Saved entries
○ ○ ○

/-- A slot at SQ_HEAD is fetched (R53 to R58, R70): a PCIe error halts the ring, a wrong SEQ halts it
with a completion, and the other checks follow in order. -/
def fetchSlot (tab : OpTable) (ring : Nat) (slot pblk : List Byte) (descs : List Desc) (data : List Byte) (pcieError : Bool) (s : State) : State :=
  let r := s.ring ring
  let v := viewSlot slot
  let pblk := padTo v.pblkLen pblk
  let q := slotCmd slot ring pblk descs data none
  if !s.mayFetch ring || r.ethernet || r.sqHead = r.sqTail then s
  else if pcieError then haltRing ring 0x03 s
  else
    let s := s.onRing ring fun r => { r with sqHead := (r.sqHead + 1) % 2 ^ r.sqLog2 }
    if v.seq ≠ r.expSeq then
      deliverTo v.opcode q (Reply.err .badParam 0x0001) (haltRing ring 0x01 s)
    else
      let s := s.onRing ring fun r => { r with expSeq := (r.expSeq + 1) % 2 ^ 32 }
      match slotChecks slot ring pblk false s with
      | some e => deliverTo v.opcode q e s
      | none => admitSlot tab slot ring pblk q false s

/-- A datagram or IP packet that is dropped and counted (R75, R76). -/
def dropDatagram (port : Nat) (s : State) : State :=
  s.onHif fun h => { h with eth := upd port (fun p => { p with dropped := (p.dropped + 1) % 2 ^ 32 }) h.eth }

/-- An answer to a slot that fails checks 2 to 6: at most 100 in a second on a port, the excess dropped
and counted (R77). -/
def failAnswer (port op : Nat) (q : Cmd) (r : Reply) (s : State) : State :=
  let recent := ((s.hif.eth.getD port {}).failAnswers.filter fun t => within s t 1 1)
  if 100 ≤ recent.length then dropDatagram port s
  else
    deliverTo op q r (s.onHif fun h => { h with eth := upd port (fun p => { p with failAnswers := s.tb1 :: recent }) h.eth })

/-- A command datagram's payload (R76 to R78). DESIGN CHOICE (log 106): one whose DLEN is not the number of its bytes, or that comes
while its ring may not fetch (64 in flight, a held slot, a stop), is dropped and counted. -/
def takeDatagram (tab : OpTable) (port : Nat) (from_ : EthFrom) (bytes : List Byte) (s : State) : State :=
  let ring := rd bytes 5 1
  let slot := slice bytes 16 128
  let pblk := bytes.drop 144
  let v := viewSlot slot
  let q := slotCmd slot ring pblk [] [] (some { from_ with port })
  let r := s.ring ring
  if bytes.length < 144 || rd bytes 0 4 ≠ 0x50434D4C || rd bytes 4 1 ≠ 1 || 8 ≤ ring || !r.ethernet || !r.enable
      || rd bytes 6 2 ≠ pblk.length then dropDatagram port s
  else if v.auth && tagValid slot ring pblk s && (r.kept.any fun k => k.counter == v.counter && k.tag == v.tag) then
    match r.kept.find? fun k => k.counter == v.counter && k.tag == v.tag with
    | some k => sendDatagram { from_ with port } k.bytes s
    | none => s
  else if v.auth && tagValid slot ring pblk s && (s.hif.inflight.any fun e => e.cmd.ring == ring && e.cmd.tag == v.tag && e.cmd.counter == v.counter) then s
  else if !s.mayFetch ring then dropDatagram port s
  else match slotChecks slot ring pblk true s with
    | some e => failAnswer port v.opcode q e s
    | none =>
      match authenticate slot ring pblk true s with
      | (.error e, s) => failAnswer port v.opcode q e s
      | (.ok true, s) => park slot ring q s
      | (.ok false, s) => launchSlot tab v.opcode (reservedCheck slot v) q s

/-- The port takes frames: enabled, its link up, untagged or with the configured VLAN (R75). -/
def ethAccepts (port : Nat) (vlan : Option Nat) (s : State) : Bool :=
  let p := s.hif.eth.getD port {}
  s.bar0 && p.enable && p.linkUp && (match vlan with
    | none => true
    | some v => bit p.vlan 15 && p.vlan % 4096 == v)

/-- ARP_REQUEST (R75): an ARP request for the device's address is answered. -/
def execArpRequest (dt port : Nat) (vlan : Option Nat) (mac ip target : Nat) (s : State) : Host.Outcome State Fault Refusal :=
  let s := advance dt s
  onUnit (decide (port < 2))
    (if ethAccepts port vlan s && target == (s.hif.eth.getD port {}).ip then s.emit (.arpReply port mac ip) else s)

/-- The IPv4 groups that a port uses: those of PTP over UDP (R75): 224.0.1.129, and in the peer-delay profile 224.0.0.107. -/
def State.groups (s : State) (port : Nat) : List Nat :=
  let t := s.tim.ports.getD port {}
  if t.role = 0 || t.l2 then [] else 0xE0000181 :: if t.p2p then [0xE000006B] else []

/-- Membership reports for the groups that a port uses (R75). -/
def reportGroups (port : Nat) (s : State) : State :=
  if (s.hif.eth.getD port {}).linkUp then s.emits ((s.groups port).map fun g => .igmpReport port g) else s

/-- ICMP_ECHO_REQUEST (R75), and what else comes in IP: an echo request (protocol 1, type 8) to the device's address is answered, an
IGMP query (protocol 2, type 0x11) brings reports (PRESUMED, log 115), any other packet is dropped and counted. -/
def execIcmpEchoRequest (dt port : Nat) (vlan : Option Nat) (ip target protocol type : Nat) (bytes : List Byte) (s : State) :
    Host.Outcome State Fault Refusal :=
  let s := advance dt s
  onUnit (decide (port < 2))
    (if !ethAccepts port vlan s then s
     else if protocol = 1 ∧ type = 8 ∧ target = (s.hif.eth.getD port {}).ip then s.emit (.icmpReply port ip bytes)
     else if protocol = 2 ∧ type = 0x11 ∧ s.groups port ≠ [] then reportGroups port s
     else dropDatagram port s)

/-! LINK_ETH_CONFIG (R79, Table 3-19a). -/

/-- Checks of LINK_ETH_CONFIG. -/
def linkEthConfigCheck (q : Cmd) (s : State) : Option Reply :=
  firstFail (shape q 24 [(0, 1), (1, 1), (2, 2), (4, 4), (8, 2)] ++
    [ (decide (1 < q.u8 0), Reply.bad 0),
      (extraBits (q.u8 1) 7, Reply.bad 1),
      (extraBits (q.u16 8) 0x8FFF, Reply.bad 8),
      (s.isRetired (0x0C00 + q.u8 0), Reply.errUnit .retired 0 (0x0C00 + q.u8 0)),
      ((s.hif.eth.getD (q.u8 0) {}).retrain.isSome, Reply.errUnit .busy 0 (0x0C00 + q.u8 0)) ])

/-- The address part of the configuration. -/
def EthPort.address (q : Cmd) (p : EthPort) : EthPort :=
  { p with udp := if q.u16 2 = 0 then 31820 else q.u16 2, ip := q.u32 4, vlan := q.u16 8 }

/-- LINK_ETH_CONFIG: a change of MODE takes effect after the port has retrained; a port that is
disabled goes down at once, and a change of address alone takes effect at once (R79). -/
def linkEthConfigEffect (q : Cmd) (s : State) : Ans :=
  let n := q.u8 0
  let p := s.hif.eth.getD n {}
  let enable := bit (q.u8 1) 0
  let same := p.enable == enable && p.is25 == bit (q.u8 1) 1 && p.fec == bit (q.u8 1) 2
  let put (f : EthPort → EthPort) (s : State) := s.onHif fun h => { h with eth := upd n f h.eth }
  if same then .done .good (put (EthPort.address q) s)
  else
    let s := put (fun p => { p with enable, is25 := bit (q.u8 1) 1, fec := bit (q.u8 1) 2, linkUp := false }) s
    if enable then .wait (put (fun p => { p with retrain := some q.id }) s)
    else .done .good (put (EthPort.address q) s)

/-- LINK_ETH_CONFIG (R79). -/
def execLinkEthConfig (q : Cmd) (s : State) : Host.Outcome State Fault Refusal :=
  runCmd 0x0B08 linkEthConfigCheck linkEthConfigEffect q s

/-- The link of a port comes up, or stays down for 1 s after a change of MODE (R79). -/
def ethRetrained (port : Nat) (up : Bool) (s : State) : State :=
  let p := s.hif.eth.getD port {}
  let put (f : EthPort → EthPort) (s : State) := s.onHif fun h => { h with eth := upd port f h.eth }
  if !p.enable then s
  else if up then
    let s := reportGroups port (put (fun p => { p with linkUp := true, retrain := none, waiting := [] }) s)
    let s := p.waiting.foldl (fun s w => s.emit (.datagram port w.1 w.2)) s
    match p.retrain with
    | some id =>
      match s.flying id with
      | some e => finish id .good (put (EthPort.address e.cmd) s)
      | none => s
    | none => s
  else
    match p.retrain with
    | some id => finish id (Reply.errUnit .timeout 0 (0x0C00 + port)) (put (fun p => { p with enable := false, linkUp := false, retrain := none }) s)
    | none => put (fun p => { p with linkUp := false }) s

/-- ETH_PORT_RETRAINED (R79): the port has retrained, or its link has not come up within 1 s. -/
def execEthPortRetrained (dt port : Nat) (linkUp : Bool) (s : State) : Host.Outcome State Fault Refusal :=
  onUnit (decide (port < 2)) (ethRetrained port linkUp (advance dt s))

end Sys2Proof.Machine
end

○ ○ ○

**YOUR TASK**
Say how many lines of the entries above include the string "type", giving the number and nothing else.

**YOUR RESPONSE**
5